Een vroeg verslag van gemelde voetafdrukken verscheen in 1899 in Laurence Waddell’s Among the Himalayas. Waddell maakte melding van de beschrijving die zijn gids gaf van een groot aapachtig wezen dat de afdrukken achterliet, waarvan Waddell dacht dat ze door een beer waren gemaakt. Waddell hoorde verhalen over tweevoetige, aapachtige wezens, maar schreef dat “geen van de vele Tibetanen die ik over dit onderwerp heb ondervraagd, mij ooit een authentiek geval kon geven. Bij het meest oppervlakkige onderzoek kwam het altijd neer op iets dat iemand had horen vertellen.”

20e eeuw

De frequentie van de meldingen nam toe gedurende het begin van de 20e eeuw toen westerlingen vastberaden pogingen begonnen te ondernemen om de vele bergen in het gebied te beklimmen en af en toe melding maakten van het zien van vreemde wezens of vreemde sporen.
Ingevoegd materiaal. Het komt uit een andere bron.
-- ==== Sys2Proof/Certificates/Slice0/Obligations.lean ====
section
/-! DEFINITION. Certificates/Slice0/Obligations.lean: the statements for the provers. `After i s P` says that the command `i` answers a next state and that P holds of
it; where it also says `u = { s with … := u.…, … }`, every field of the state not named there is as before. -/
set_option Elab.async false
open Sys2Proof
open Sys2Proof.Machine

/-! ### The queue -/

/-- A step takes the command at the front of the queue and runs it on the machine with the queue's rest; with no command waiting the block idles, which is the model's
choice (log entry 1). -/
def Obligations.StepRunsFrontCommand : Prop :=
  (∀ (s : State) (c : Instr) (rest : List Instr), s.pending = c :: rest → step s = exec c { s with pending := rest }) ∧
  (∀ s : State, s.pending = [] → step s = .next s)

/-! ### Register accesses and the bridge (R6 to R14, R52, R502 to R521) -/

/-- R8, R10, R11. A permitted write of a register outside the ledger that has no rules of its own, by a master that nothing holds up, leaves every bit as the access
code of its field says, a W1C bit that the device sets in the same clock staying set, and changes nothing else. -/
def Obligations.RegisterWriteByAccessCode : Prop :=
  ∀ (s : State) (ms : Master) (w : World) (a : Nat) (v : Word) (upd : Nat) (r : RegRow),
    s.reaches ms (worldOf ms w) → ownWord a → s.rowAt a = some r → s.mayWrite r.pol a ms (worldOf ms w) = true →
    quietReg r a = true → (r.fields.all fun f => !f.ledger) = true →
    After (.registerWrite ms w ⟨a, 4⟩ ⟨v, upd⟩) s fun u =>
      (∀ k < 32, u.bit a k = bitAfterWrite r (s.lkOpen a) k (s.bit a k) (v.getLsbD k) (upd.testBit k)) ∧
      sameRegs [a] s u ∧ u = { s with regs := u.regs, hb := u.hb } ∧ sameBridge s u

/-- R6, R7, R508. A write of a size other than 32 bits, a misaligned one, and one that the policy does not permit are ignored and count one violation in FLT_VIOL, which
saturates; a read of another size or misaligned returns zero and counts one likewise. An aligned access of 32 bits to unmapped register space reads as zero, its write is
ignored, and neither counts a violation; none of these changes anything else. That an access which is not a whole word counts even where nothing is mapped is the model's
reading (log entry 21). -/
def Obligations.ViolationsAreCountedUnmappedAreNot : Prop :=
  ∀ (s : State) (ms : Master) (w : World) (a size upd : Nat) (v : Word), s.reaches ms (worldOf ms w) → a < 0x800000 →
    (¬(size = 4 ∧ a % 4 = 0) ∨ (∃ r, s.rowAt a = some r ∧ s.mayWrite r.pol a ms (worldOf ms w) = false) →
      After (.registerWrite ms w ⟨a, size⟩ ⟨v, upd⟩) s fun u =>
        u.rdN FLT_VIOL = min 0xFFFFFFFF (s.rdN FLT_VIOL + 1) ∧ sameRegs [FLT_VIOL] s u ∧
        u = { s with regs := u.regs, hb := u.hb } ∧ sameBridge s u) ∧
    (¬(size = 4 ∧ a % 4 = 0) → s.perr ms = false → After (.latchedRead ms w ⟨a, size⟩) s fun u =>
      u.bus.data = 0 ∧ u.bus.err = false ∧ u.rdN FLT_VIOL = min 0xFFFFFFFF (s.rdN FLT_VIOL + 1) ∧ sameRegs [FLT_VIOL] s u ∧
      u = { s with regs := u.regs, bus := u.bus, hb := u.hb } ∧ sameBridge s u) ∧
    (a % 4 = 0 → s.rowAt a = none →
      After (.registerWrite ms w ⟨a, 4⟩ ⟨v, upd⟩) s fun u => u = { s with hb := u.hb } ∧ sameBridge s u) ∧
    (a % 4 = 0 → s.rowAt a = none → s.perr ms = false →
      (After (.latchedRead ms w ⟨a, 4⟩) s fun u => u.bus.data = 0 ∧ u.bus.err = false ∧ u = { s with bus := u.bus, hb := u.hb } ∧ sameBridge s u) ∧
      (After (.readClear ms w ⟨a, 4⟩ upd) s fun u => u.bus.data = 0 ∧ u.bus.err = false ∧ u = { s with bus := u.bus, hb := u.hb } ∧ sameBridge s u))

/-- R50, R52, R55. In the modes that stamp, a permitted write of a register whose fields are all ledger inputs is stamped as a host command in the epoch that holds the
present instant, with the port of its master and the pair identity of the unit (0 in Solo), and no register changes. -/
def Obligations.LedgerWriteIsStamped : Prop :=
  ∀ (s : State) (ms : Master) (w : World) (a : Nat) (v : Word) (upd : Nat) (r : RegRow) (e : Nat),
    s.reaches ms (worldOf ms w) → ownWord a → s.rowAt a = some r → s.mayWrite r.pol a ms (worldOf ms w) = true →
    quietReg r a = true → (r.fields.all fun f => f.ledger && (f.acc == .rw || f.acc == .w1s || f.acc == .wo)) = true →
    rowMask r (fun _ => true) &&& 0xFFFFFFFF ≠ 0 → s.atOnce = false → s.epochNow = some e →
    After (.registerWrite ms w ⟨a, 4⟩ ⟨v, upd⟩) s fun u =>
      (∃ x : Input, u.ep.handing = s.ep.handing ++ [x] ∧ x.cls = 0 ∧ x.kind = .command ∧ x.addr = a ∧
        x.data = v.toNat &&& rowMask r (fun _ => true) ∧ x.stamp = e ∧ x.inst = s.now ∧
        x.port = (if ms = .spi then 1 else 0) ∧ x.origin = (if s.mode = .solo then 0 else s.pid)) ∧
      u = { s with ep := { s.ep with pos := u.ep.pos, handing := u.ep.handing }, hb := u.hb } ∧ sameBridge s u

/-- R10, R12, R172, R512. Reads that change what they read: the read-clear field of EP_TWOFSMAX returns its value and keeps the update made in the same clock; the low
word of a wide value latches its high word; the first word of a priority cell returns the live buffer and clears NEW; a read by a master whose pending-error flag is
set completes with error, returns zero and clears the flag. Each changes nothing else. -/
def Obligations.ReadsClearLatchAndFail : Prop :=
  (∀ (s : State) (ms : Master) (w : World) (upd : Nat), s.reaches ms (worldOf ms w) → s.perr ms = false → isHost ms = true →
    After (.readClear ms w ⟨EP_TWOFSMAX, 4⟩ upd) s fun u =>
      u.bus.data = s.rd EP_TWOFSMAX ∧ u.bus.err = false ∧ u.rdN EP_TWOFSMAX = upd % 2 ^ 32 ∧ sameRegs [EP_TWOFSMAX] s u ∧
      u = { s with regs := u.regs, bus := u.bus, hb := u.hb } ∧ sameBridge s u) ∧
  (∀ (s : State) (ms : Master) (w : World) (lo hi v : Nat), s.reaches ms (worldOf ms w) → s.perr ms = false → isHost ms = true →
    (lo, hi, v) ∈ [(EP_NOW_L, EP_NOW_H, s.ep.cur.getD 0), (EP_REL_L, EP_REL_H, s.ep.rel.getD 0), (EP_LOSSEP_L, EP_LOSSEP_H, s.ep.lossEp),
      (EP_DIGEST_L, EP_DIGEST_H, s.ep.digest), (TW_LEXP_L, TW_LEXP_H, s.tw.expiry)] →
    After (.latchedRead ms w ⟨lo, 4⟩) s fun u =>
      u.bus.data = BitVec.ofNat 32 v ∧ u.bus.err = false ∧ u.rd hi = BitVec.ofNat 32 (v / 2 ^ 32) ∧ sameRegs [hi] s u ∧
      u = { s with regs := u.regs, bus := u.bus, hb := u.hb } ∧ sameBridge s u) ∧
  (∀ (s : State) (ms : Master) (w : World) (m k : Nat), s.reaches ms (worldOf ms w) → s.perr ms = false → isHost ms = true →
    m < 128 → k < 4 → (s.mort m).tenon = .can → (s.mort m).st = .inService →
    After (.priorityCellRead ms w m k) s fun u =>
      u.bus.data = BitVec.ofNat 32 (if ((s.mort m).can.cells.getD k ([], 0)).1 = [] then 0 else recIdw ((s.mort m).can.cells.getD k ([], 0)).1) ∧
      u.bit (CN_PCSTAT m) k = false ∧ (∀ j < 32, j ≠ k → u.bit (CN_PCSTAT m) j = s.bit (CN_PCSTAT m) j) ∧
      sameRegs (CN_PCSTAT m :: (List.range 21).map fun i => CN_PC_W0 m k + 4 * i) s u ∧
      u = { s with regs := u.regs, bus := u.bus, hb := u.hb } ∧ sameBridge s u) ∧
  (∀ (s : State) (ms : Master) (k : Nat), s.dieOn = true → (ms, k) ∈ [(.pcie0, 0), (.pcie1, 1), (.jtag, 3)] → s.bit HB_STATUS (1 + k) = true →
    After (.readCompletesWithError ms) s fun u =>
      u.bus.data = 0 ∧ u.bus.err = true ∧ u.bit HB_STATUS (1 + k) = false ∧ (∀ j < 32, j ≠ 1 + k → u.bit HB_STATUS j = s.bit HB_STATUS j) ∧
      sameRegs [HB_STATUS] s u ∧ u = { s with regs := u.regs, bus := u.bus, hb := u.hb } ∧ sameBridge s u)

/-- R14. A permitted write of 1 to a block's or page's LOCK bit sets it, whatever it was, and changes no other register and nothing else; FR_CTRL and MZ_CTRL, whose
registers act, are among the blocks. -/
def Obligations.LockBitIsSet : Prop :=
  ∀ (s : State) (ms : Master) (w : World) (a : Nat), s.reaches ms (worldOf ms w) → isHost ms = true → worldOf ms w = .secure →
    a ∈ [PW_CTRL, FLT_INTEN, EP_CTRL, FR_CTRL, MZ_CTRL 0, MZ_CTRL 127, EB_MACCFG 0, EB_MACCFG 11, SG_CTRL, TB_CTRL, SC_CTRL, CP_CTRL, TW_CTRL, WK_CTRL, HB_CTRL] →
    After (.blockLockSet ms w a) s fun u =>
      u.bit a 31 = true ∧ (∀ k < 31, u.bit a k = s.bit a k) ∧ sameRegs [a] s u ∧ u = { s with regs := u.regs, hb := u.hb } ∧ sameBridge s u

/-- R514. ACQ on a bus that no master holds gives it to the master and world that wrote it; REL by the holder frees it; a lock held for 4 µs is aborted: it is free,
LOCKAB is set, HB_CNT1 counts, and with room in the log the abort is entered with code 0x3 and address zero and the holder's flag set. R515. A read in an enabled
prefetch window over a live link with nothing held fetches the aligned block, holds it for PFLIFE µs (0 acts as 1) and returns its word; a held block is discarded once
its time has passed. Neither changes a register. -/
def Obligations.LocksAndPrefetch : Prop :=
  (∀ (s : State) (t : Nat) (ms : Master) (w : World), s.reaches ms (worldOf ms w) → isHost ms = true → s.hb.lockL = none →
    After (.lockAcquire t ms w false) s fun u =>
      u.hb.lockL = some { ms := ms, w := worldOf ms w, at_ := max s.now t } ∧ u.hb.lockF = s.hb.lockF ∧ sameRegs [HB_LOCKCTL] s u ∧
      u = { s with now := max s.now t, regs := u.regs, hb := u.hb }) ∧
  (∀ (s : State) (ms : Master) (w : World) (n : Nat), s.dieOn = true → s.hb.stalled = [] → isHost ms = true → (ms = .spi → s.spiOpen w = true) →
    s.hb.lockL = some { ms := ms, w := worldOf ms w, at_ := n } →
    After (.lockRelease ms w false) s fun u =>
      u.hb.lockL = none ∧ u.hb.lockF = s.hb.lockF ∧ sameRegs [HB_LOCKCTL] s u ∧ u = { s with regs := u.regs, hb := u.hb }) ∧
  (∀ (s : State) (t : Nat) (far : Bool) (l : BusLock) (k : Nat), (if far then s.hb.lockF else s.hb.lockL) = some l → l.at_ + 4000 ≤ max s.now t →
    s.hb.stalled = [] → masterNo l.ms = some k → s.fld HB_PWSTAT 0 3 = 0 →
    After (.lockAbort t far) s fun u =>
      (if far then u.hb.lockF else u.hb.lockL) = none ∧ u.bit HB_EVENT 1 = true ∧ u.rdN (HB_CNT 1) = (s.rdN (HB_CNT 1) + 1) % 2 ^ 32 ∧
      u.fld HB_PWSTAT 0 3 = 1 ∧ u.fld (HB_PWLOG_W0 0) 0 24 = 0 ∧ u.fld (HB_PWLOG_W0 0) 24 3 = k ∧ u.fld (HB_PWLOG_W0 0) 28 4 = 3 ∧
      u.bit HB_STATUS (1 + k) = true ∧
      sameRegs [HB_EVENT, HB_CNT 1, HB_PWSTAT, HB_PWLOG_W0 0, HB_PWLOG_W1 0, HB_PWLOG_W2 0, HB_PWLOG_W3 0, HB_STATUS] s u ∧
      u = { s with now := max s.now t, regs := u.regs, hb := u.hb }) ∧
  (∀ (s : State) (t : Nat) (ms : Master) (w : World) (off k n : Nat) (block : List Word), s.dieOn = true → masterNo ms = some n → (ms = .spi → s.spiOpen w = true) → s.perr ms = false →
    s.hb.stalled = [] → s.hb.lockF = none → s.hb.blocks = [] → s.tw.scfUp = true → off < 0x800000 → off % 4 = 0 → s.pfWindow off = some k →
    After (.prefetchRead t ms w off block) s fun u =>
      u.hb.blocks = [{ off := off - off % 256, words := block, at_ := max s.now t, life := max 1 (s.fld (HB_PF_CFG k) 8 8) }] ∧
      u.bus.data = block.getD (off % 256 / 4) 0 ∧ u.bus.err = false ∧ u = { s with now := max s.now t, bus := u.bus, hb := u.hb }) ∧
  (∀ (s : State) (t k : Nat) (b : PfBlock), s.hb.blocks[k]? = some b → b.at_ + 1000 * b.life ≤ max s.now t →
    After (.prefetchExpire t k) s fun u =>
      u.hb.blocks = s.hb.blocks.eraseIdx k ∧ u = { s with now := max s.now t, hb := u.hb } ∧
      sameBridge { s with hb := { s.hb with blocks := s.hb.blocks.eraseIdx k } } u)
1937 Frank S. Smythe foto van vermeende Yeti voetafdrukken, afgedrukt in Popular Science, 1952

In 1925, N. A. Tombazi, een fotograaf en lid van de Royal Geographical Society, schrijft dat hij een schepsel zag op ongeveer 15.000 voet (4.600 m) in de buurt van Zemu Glacier. Tombazi schreef later dat hij het schepsel van ongeveer 200 tot 300 yd (180 tot 270 m) observeerde, gedurende ongeveer een minuut. “Ongetwijfeld leek de gestalte in omtrek precies op een mens, die rechtop liep en af en toe stopte om aan enkele dwergrhododendronstruiken te trekken. Hij stak donker af tegen de sneeuw, en voor zover ik het kon zien, droeg hij geen kleren.” Ongeveer twee uur later daalden Tombazi en zijn metgezellen de berg af en zagen de afdrukken van het schepsel, beschreven als “gelijkend in vorm op die van een mens, maar slechts zes tot zeven duim lang en vier duim breed… De afdrukken waren ongetwijfeld die van een tweevoeter.”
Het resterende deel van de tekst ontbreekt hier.